= ASSIGNMENT =
Scan the listing below for "toNat", then report every line that has it.

= STUDY MATERIAL =
-- ==== Sys2Proof/Machine/Engine.lean ====
section
/-! DEFINITION. The translation agents of tellers and bursars: their walks in HBM, their device space and their faults (R303 to R308). -/
namespace Sys2Proof.Machine

/-- A span of an engine agent's physical addresses touches its device space: a PA that is none of HBM, HP0 and HP1, or a byte below the chunk
pool that Balyn does not grant to the address space (R304, R306). -/
def State.engineDevice (s : State) (agent asid pa len : Nat) : Bool :=
  match bits pa 51 48 with
  | 0 => (List.range len).any fun i => pa % 2 ^ 37 + i < poolBase && !Config.engineGrant s.mem.engineGen agent asid (pa % 2 ^ 37 + i)
  | 1 | 2 => false
  | _ => true

/-- An access ends in a fault: captured; a fill is discarded and records nothing (R307, R308). -/
def State.engineFault (s : State) (w : EngineWalk) (cause lvl : Nat) : State :=
  if w.kind = .fill then s
  else s.capture1 w.agent cause lvl w.asid w.va (w.kind == .write || w.kind == .atomic) w.user

/-- Read the entry of a level from the table at `t`: page tables are in HBM (R303, R305, log 169). -/
def State.engineRead (s : State) (w : EngineWalk) (t lvl : Nat) : State :=
  let ea := t + bits w.va (20 + 9 * lvl) (12 + 9 * lvl) * 8
  if s.engineDevice w.agent w.asid ea 8 then s.engineFault w cDeviceSpace lvl
  else if bits ea 51 48 ≠ 0 then s.engineFault w cReadError lvl
  else s.issue (.engineRead { w with lvl := lvl, ea := ea }) 0x20000 (.hbm (ea % 2 ^ 37)) false [] 8 none

/-- Walk from level 3, or from the deepest cached table (R303, R305). -/
def State.engineStart (s : State) (w : EngineWalk) : State :=
  let s := if w.again then s else s.modAgent w.agent fun a => { a with walks := a.walks + 1 }
  match (if w.again then none else s.tlbTable w.agent w.asid w.va) with
  | some t => s.engineRead w (ptePpn t.pte.toNat * 4096) (t.lvl - 1)
  | none =>
    match Config.engineRoot s.mem.engineGen w.agent w.asid with
    | some root => s.engineRead w (root * 4096) 3
    | none => s.engineFault w cNotValid 3

/-- The physical address of an access through leaf `e` of level `lvl` (R304). -/
def leafPa (va lvl e : Nat) : Nat := ptePpn e * 4096 + va % 2 ^ pageBits lvl

/-- A leaf serves an access unless it leads to device space; where it leads, the access is made at that address (R304, R305). -/
def State.engineUse (s : State) (w : EngineWalk) (lvl e : Nat) : State :=
  if s.engineDevice w.agent w.asid (leafPa w.va lvl e) 1 then s.engineFault w cDeviceSpace lvl else s

/-- An entry of a walk has been read (R305). -/
def State.engineEntry (s : State) (w : EngineWalk) (e : XferEnd) : State :=
  match e with
  | .ok d =>
    let e := leNat (fit 8 d)
    let t := pteOf w.asid w.va w.lvl e
    (match walkNext w.lvl e with
      | .fault c => s.engineFault w c w.lvl
      | .table pa => (s.tlbKeep w.agent t).engineRead w pa (w.lvl - 1)
      | .leaf =>
        if w.kind = .fill then
          (if pteA e && !s.engineDevice w.agent w.asid (leafPa w.va w.lvl e) 1 then s.tlbKeep w.agent t else s)
        else if !permOk e w.kind w.user then s.engineFault w cPermission w.lvl
        else if !pteA e then
          s.issue (.engineCas w e) 0x20000 (.hbm (w.ea % 2 ^ 37)) false [] 8
            (some (s.atomicReq (masterEngine w.asid) aopCas (BitVec.ofNat 64 e) (BitVec.ofNat 64 (e ||| 64)) 0 0))
        else (s.tlbKeep w.agent t).engineUse w w.lvl e)
  | _ => s.engineFault w cReadError w.lvl

/-- The answer of set_accessed, by the atomic unit of the entry (R305). -/
def State.engineAccessed (s : State) (w : EngineWalk) (pte : Nat) (e : XferEnd) : State :=
  match e with
  | .word old _ =>
    if old.toNat = pte then (s.tlbKeep w.agent (pteOf w.asid w.va w.lvl (pte ||| 64))).engineUse w w.lvl (pte ||| 64)
    else if w.again then s.engineFault w cAccessed w.lvl
    else s.engineStart { w with again := true }
  | _ => s.engineFault w cAccessed w.lvl

/-- An access of a teller or a bursar: a TLB hit serves it, else a walk (R303, R305). -/
def State.engineAccess (s : State) (w : EngineWalk) : State :=
  if w.va / 2 ^ 48 ≠ 0 then s.engineFault w cOutOfRange 3
  else
    match s.tlbLeaf w.agent w.asid w.va with
    | some t =>
      let s := s.modAgent w.agent fun a => { a with hits := a.hits + 1 }
      if permOk t.pte.toNat w.kind w.user then s.engineUse w t.lvl t.pte.toNat else s.engineFault w cPermission t.lvl
    | none => ((s.modAgent w.agent fun a => { a with misses := a.misses + 1 }).count 0x0900 w.agent (qNum w.asid) 1).engineStart w

/-- A fill of an engine agent for an address of an ASID that has a root: a walk that no access asks for, unless the leaf is cached (R308). -/
def State.fillEngine (s : State) (agent asid va : Nat) : State :=
  if (Config.engineRoot s.mem.engineGen agent asid).isNone || (s.tlbLeaf agent asid va).isSome then s
  else
    ((s.modAgent agent fun a => { a with prefetches := a.prefetches + 1 }).count 0x0902 agent (qNum asid) 1).engineStart
      { agent := agent, asid := asid, va := va, kind := .fill, user := false, lvl := 3, ea := 0, again := false }

end Sys2Proof.Machine
end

= WRITTEN RESPONSE =
  | some t => s.engineRead w (ptePpn t.pte.toNat * 4096) (t.lvl - 1)
    if old.toNat = pte then (s.tlbKeep w.agent (pteOf w.asid w.va w.lvl (pte ||| 64))).engineUse w w.lvl (pte ||| 64)
      if permOk t.pte.toNat w.kind w.user then s.engineUse w t.lvl t.pte.toNat else s.engineFault w cPermission t.lvl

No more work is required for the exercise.